## Task directions
In the entries that follow, the lines from the one with "h).links = s.links := rfl" through the one with "h).ahead = s.ahead := rfl" are the ones to write out, exactly and with both ends included. Nothing else should appear.

[Saved entries]
++++++
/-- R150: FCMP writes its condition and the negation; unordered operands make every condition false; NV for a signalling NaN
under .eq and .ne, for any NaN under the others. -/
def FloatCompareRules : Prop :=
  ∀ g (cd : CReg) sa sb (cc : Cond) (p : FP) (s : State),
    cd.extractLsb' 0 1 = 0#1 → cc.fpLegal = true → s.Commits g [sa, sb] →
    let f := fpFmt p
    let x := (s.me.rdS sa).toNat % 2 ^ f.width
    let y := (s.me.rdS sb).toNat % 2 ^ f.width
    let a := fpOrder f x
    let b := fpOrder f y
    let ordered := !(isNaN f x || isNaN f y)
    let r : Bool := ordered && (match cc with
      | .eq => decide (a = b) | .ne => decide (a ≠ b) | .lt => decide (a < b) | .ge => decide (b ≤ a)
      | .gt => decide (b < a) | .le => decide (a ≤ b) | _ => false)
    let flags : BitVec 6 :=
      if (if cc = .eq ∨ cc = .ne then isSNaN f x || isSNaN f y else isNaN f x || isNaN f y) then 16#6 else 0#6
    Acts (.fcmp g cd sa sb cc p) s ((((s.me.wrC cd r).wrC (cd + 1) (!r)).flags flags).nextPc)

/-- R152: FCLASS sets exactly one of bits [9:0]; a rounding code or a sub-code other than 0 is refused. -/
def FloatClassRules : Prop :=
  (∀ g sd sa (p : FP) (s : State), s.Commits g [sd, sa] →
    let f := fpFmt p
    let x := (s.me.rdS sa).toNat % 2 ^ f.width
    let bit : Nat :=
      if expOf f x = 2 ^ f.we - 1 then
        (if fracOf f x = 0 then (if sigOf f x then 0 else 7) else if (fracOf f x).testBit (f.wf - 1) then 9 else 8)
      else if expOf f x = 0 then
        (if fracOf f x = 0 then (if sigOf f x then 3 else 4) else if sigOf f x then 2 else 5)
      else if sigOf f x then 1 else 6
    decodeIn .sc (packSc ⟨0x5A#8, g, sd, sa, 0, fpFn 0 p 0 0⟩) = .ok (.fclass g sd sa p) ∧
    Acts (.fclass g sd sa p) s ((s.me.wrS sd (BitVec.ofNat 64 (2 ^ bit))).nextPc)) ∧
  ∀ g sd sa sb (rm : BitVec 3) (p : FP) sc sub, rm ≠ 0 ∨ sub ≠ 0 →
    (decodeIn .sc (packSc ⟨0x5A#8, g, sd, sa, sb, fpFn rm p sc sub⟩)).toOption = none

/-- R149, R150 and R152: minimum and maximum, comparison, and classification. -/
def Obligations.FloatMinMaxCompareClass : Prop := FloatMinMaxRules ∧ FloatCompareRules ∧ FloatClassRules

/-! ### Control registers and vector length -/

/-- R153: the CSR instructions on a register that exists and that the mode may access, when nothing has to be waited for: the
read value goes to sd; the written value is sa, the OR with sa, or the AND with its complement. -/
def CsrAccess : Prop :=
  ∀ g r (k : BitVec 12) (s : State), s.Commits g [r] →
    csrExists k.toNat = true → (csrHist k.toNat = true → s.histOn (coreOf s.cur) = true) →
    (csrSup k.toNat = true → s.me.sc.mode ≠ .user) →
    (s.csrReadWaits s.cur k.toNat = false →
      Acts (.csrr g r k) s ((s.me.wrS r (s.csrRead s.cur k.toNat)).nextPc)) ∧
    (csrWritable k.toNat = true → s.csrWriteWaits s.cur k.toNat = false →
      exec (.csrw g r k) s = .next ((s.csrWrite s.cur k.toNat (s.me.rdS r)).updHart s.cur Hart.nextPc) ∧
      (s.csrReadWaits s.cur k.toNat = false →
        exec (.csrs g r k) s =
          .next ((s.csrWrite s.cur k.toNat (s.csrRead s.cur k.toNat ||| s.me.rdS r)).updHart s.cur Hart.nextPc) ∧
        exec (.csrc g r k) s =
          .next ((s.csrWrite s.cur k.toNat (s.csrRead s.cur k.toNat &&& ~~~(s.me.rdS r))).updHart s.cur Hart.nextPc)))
++++++
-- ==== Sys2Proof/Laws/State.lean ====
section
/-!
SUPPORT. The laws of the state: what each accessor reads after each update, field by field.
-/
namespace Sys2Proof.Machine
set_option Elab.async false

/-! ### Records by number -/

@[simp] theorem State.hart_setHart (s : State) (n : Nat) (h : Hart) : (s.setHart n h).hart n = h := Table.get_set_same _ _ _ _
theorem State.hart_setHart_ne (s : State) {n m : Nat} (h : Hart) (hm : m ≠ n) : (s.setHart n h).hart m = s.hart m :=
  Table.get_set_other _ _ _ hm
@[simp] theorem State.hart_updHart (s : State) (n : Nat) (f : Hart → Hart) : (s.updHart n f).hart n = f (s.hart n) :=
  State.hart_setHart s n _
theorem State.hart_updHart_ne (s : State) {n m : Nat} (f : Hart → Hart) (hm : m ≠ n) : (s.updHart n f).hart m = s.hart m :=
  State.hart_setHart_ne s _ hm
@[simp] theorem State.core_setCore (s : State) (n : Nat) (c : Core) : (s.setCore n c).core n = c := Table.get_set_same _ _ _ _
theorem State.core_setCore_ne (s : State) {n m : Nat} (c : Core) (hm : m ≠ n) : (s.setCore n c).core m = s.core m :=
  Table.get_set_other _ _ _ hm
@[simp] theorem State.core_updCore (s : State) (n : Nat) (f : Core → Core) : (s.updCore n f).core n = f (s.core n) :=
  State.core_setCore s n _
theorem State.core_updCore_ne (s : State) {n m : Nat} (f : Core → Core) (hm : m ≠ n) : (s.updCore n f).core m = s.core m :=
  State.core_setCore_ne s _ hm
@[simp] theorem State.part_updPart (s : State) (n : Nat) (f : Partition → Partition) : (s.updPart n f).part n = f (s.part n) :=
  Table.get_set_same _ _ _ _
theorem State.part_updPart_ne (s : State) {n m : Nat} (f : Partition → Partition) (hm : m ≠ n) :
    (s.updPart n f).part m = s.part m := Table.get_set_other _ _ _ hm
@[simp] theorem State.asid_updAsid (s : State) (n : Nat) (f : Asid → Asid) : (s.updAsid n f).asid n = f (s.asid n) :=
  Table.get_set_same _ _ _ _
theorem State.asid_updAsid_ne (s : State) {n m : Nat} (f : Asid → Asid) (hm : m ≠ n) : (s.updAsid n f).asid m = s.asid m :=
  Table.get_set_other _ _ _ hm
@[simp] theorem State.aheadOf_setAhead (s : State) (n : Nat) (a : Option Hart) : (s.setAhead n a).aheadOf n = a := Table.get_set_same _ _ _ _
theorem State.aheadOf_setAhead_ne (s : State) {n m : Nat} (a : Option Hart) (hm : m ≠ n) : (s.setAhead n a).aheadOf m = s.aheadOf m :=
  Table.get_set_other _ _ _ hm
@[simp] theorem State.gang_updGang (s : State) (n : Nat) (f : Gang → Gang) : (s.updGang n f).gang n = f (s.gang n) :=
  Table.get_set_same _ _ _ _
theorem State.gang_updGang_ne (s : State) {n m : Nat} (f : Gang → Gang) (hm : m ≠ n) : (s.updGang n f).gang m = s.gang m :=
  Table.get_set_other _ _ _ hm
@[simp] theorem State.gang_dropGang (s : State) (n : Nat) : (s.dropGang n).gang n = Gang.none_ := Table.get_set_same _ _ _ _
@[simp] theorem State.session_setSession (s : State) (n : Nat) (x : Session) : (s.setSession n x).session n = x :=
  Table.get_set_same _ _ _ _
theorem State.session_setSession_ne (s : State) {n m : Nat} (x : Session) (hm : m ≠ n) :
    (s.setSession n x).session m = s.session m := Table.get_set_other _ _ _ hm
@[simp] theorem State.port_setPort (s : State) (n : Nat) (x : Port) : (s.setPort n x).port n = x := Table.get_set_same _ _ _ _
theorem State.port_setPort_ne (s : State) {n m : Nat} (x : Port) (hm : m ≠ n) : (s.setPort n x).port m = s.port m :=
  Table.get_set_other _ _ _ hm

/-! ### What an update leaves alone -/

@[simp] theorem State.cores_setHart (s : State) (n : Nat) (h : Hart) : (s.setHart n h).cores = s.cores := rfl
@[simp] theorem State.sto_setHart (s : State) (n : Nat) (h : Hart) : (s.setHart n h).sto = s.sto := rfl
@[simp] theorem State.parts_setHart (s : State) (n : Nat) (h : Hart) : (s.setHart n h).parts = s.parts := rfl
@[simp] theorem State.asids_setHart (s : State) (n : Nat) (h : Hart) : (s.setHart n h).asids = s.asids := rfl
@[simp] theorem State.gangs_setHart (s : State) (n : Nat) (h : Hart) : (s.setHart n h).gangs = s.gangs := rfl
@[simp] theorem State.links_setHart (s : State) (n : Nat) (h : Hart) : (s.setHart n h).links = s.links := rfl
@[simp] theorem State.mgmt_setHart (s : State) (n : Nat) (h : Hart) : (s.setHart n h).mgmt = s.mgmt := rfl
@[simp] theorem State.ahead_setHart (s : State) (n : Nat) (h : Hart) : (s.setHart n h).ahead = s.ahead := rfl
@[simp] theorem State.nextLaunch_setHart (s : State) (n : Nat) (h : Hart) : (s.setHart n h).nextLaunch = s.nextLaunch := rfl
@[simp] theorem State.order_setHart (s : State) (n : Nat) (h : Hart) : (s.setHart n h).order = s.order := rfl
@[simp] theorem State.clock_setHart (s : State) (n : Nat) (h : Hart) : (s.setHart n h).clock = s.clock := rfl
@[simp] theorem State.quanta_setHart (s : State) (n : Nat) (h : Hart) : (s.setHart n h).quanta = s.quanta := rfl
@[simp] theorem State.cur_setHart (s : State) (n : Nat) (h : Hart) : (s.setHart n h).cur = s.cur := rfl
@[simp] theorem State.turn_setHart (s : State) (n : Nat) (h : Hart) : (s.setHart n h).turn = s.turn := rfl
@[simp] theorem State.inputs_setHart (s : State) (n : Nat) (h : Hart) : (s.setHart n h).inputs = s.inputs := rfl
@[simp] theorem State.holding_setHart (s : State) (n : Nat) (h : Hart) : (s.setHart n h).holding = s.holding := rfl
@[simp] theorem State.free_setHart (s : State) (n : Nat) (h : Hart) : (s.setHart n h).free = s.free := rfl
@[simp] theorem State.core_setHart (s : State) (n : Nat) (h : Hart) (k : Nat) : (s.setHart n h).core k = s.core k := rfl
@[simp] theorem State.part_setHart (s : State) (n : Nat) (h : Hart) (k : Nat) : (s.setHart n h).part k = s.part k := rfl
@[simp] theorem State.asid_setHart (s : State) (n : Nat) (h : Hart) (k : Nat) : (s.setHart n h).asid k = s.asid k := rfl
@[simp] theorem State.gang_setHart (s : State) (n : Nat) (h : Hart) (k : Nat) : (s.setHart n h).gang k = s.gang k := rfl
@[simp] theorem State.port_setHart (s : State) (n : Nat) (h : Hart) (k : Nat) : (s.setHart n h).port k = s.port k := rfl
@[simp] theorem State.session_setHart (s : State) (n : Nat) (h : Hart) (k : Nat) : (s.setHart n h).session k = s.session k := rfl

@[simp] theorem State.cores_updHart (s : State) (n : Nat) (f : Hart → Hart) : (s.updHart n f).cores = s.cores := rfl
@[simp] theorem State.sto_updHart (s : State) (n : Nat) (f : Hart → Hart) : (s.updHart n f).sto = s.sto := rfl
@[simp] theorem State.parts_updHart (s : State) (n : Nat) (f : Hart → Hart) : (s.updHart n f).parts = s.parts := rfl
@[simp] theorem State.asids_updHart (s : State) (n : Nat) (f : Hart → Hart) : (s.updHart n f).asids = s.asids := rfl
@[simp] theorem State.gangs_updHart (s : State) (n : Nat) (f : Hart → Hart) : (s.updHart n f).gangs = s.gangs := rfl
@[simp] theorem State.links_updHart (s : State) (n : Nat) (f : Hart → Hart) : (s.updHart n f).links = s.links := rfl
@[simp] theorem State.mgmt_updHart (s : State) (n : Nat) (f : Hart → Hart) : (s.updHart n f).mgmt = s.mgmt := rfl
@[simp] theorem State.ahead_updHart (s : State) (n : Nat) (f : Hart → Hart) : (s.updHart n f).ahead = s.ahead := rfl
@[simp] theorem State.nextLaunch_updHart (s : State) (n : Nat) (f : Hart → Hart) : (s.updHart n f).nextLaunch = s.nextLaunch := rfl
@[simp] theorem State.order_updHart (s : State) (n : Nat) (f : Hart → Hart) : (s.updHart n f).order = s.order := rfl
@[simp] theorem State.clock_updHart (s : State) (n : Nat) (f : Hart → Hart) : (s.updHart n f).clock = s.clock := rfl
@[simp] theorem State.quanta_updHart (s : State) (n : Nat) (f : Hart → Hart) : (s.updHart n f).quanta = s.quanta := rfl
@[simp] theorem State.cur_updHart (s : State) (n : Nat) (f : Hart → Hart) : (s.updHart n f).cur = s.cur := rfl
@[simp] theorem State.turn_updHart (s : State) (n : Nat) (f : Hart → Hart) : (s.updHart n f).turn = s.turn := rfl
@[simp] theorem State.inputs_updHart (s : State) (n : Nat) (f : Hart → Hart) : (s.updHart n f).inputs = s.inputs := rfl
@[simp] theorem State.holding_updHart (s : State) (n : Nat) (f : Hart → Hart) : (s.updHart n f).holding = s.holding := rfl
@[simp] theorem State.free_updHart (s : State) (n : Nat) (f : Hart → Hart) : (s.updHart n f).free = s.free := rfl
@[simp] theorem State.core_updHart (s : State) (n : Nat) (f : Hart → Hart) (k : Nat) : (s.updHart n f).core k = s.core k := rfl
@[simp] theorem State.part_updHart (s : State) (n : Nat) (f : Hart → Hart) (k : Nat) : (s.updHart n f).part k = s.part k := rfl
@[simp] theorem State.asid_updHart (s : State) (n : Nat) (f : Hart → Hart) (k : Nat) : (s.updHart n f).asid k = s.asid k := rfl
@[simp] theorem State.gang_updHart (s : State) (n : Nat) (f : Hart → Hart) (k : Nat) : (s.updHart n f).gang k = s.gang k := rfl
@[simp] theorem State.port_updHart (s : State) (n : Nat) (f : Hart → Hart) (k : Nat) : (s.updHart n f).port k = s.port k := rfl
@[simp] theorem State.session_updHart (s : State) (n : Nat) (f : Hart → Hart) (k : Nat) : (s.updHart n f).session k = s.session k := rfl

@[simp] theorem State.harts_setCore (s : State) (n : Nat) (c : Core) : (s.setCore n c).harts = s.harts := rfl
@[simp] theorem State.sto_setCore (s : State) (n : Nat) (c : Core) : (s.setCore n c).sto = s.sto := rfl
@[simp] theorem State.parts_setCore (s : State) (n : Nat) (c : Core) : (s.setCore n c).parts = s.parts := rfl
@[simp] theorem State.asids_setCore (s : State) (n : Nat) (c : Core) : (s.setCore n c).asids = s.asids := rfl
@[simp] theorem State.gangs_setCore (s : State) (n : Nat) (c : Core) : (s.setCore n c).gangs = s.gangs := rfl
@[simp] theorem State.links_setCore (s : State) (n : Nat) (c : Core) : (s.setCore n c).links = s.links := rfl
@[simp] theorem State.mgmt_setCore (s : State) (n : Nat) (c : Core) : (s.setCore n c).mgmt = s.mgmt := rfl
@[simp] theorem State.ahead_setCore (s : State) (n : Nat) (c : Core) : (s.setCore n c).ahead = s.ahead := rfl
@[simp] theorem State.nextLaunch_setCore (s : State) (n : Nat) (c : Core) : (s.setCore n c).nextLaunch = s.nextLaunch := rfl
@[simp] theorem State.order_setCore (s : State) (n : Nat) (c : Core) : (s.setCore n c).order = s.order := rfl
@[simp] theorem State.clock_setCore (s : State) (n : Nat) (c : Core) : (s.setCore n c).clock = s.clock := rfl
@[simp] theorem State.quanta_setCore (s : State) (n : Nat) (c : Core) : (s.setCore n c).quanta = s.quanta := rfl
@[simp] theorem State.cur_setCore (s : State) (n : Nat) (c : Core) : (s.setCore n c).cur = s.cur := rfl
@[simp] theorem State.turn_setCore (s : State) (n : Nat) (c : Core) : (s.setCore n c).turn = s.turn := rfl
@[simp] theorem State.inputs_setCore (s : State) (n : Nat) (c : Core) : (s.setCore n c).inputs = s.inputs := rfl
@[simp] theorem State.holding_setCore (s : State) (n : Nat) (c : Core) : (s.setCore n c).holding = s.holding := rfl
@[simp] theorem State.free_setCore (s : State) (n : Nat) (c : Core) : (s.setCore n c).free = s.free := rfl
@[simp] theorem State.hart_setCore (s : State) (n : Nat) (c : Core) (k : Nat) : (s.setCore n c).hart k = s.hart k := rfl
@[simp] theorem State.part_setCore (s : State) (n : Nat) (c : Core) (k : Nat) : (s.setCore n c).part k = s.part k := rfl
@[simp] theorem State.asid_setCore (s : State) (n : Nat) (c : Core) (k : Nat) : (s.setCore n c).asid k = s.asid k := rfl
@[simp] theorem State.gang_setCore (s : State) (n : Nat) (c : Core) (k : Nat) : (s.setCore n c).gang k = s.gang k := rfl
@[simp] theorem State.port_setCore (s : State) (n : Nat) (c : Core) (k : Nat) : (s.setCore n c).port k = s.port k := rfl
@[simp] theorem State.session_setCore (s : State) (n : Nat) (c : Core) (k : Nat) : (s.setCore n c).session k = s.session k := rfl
++++++
## Answer below
@[simp] theorem State.links_setHart (s : State) (n : Nat) (h : Hart) : (s.setHart n h).links = s.links := rfl
@[simp] theorem State.mgmt_setHart (s : State) (n : Nat) (h : Hart) : (s.setHart n h).mgmt = s.mgmt := rfl
@[simp] theorem State.ahead_setHart (s : State) (n : Nat) (h : Hart) : (s.setHart n h).ahead = s.ahead := rfl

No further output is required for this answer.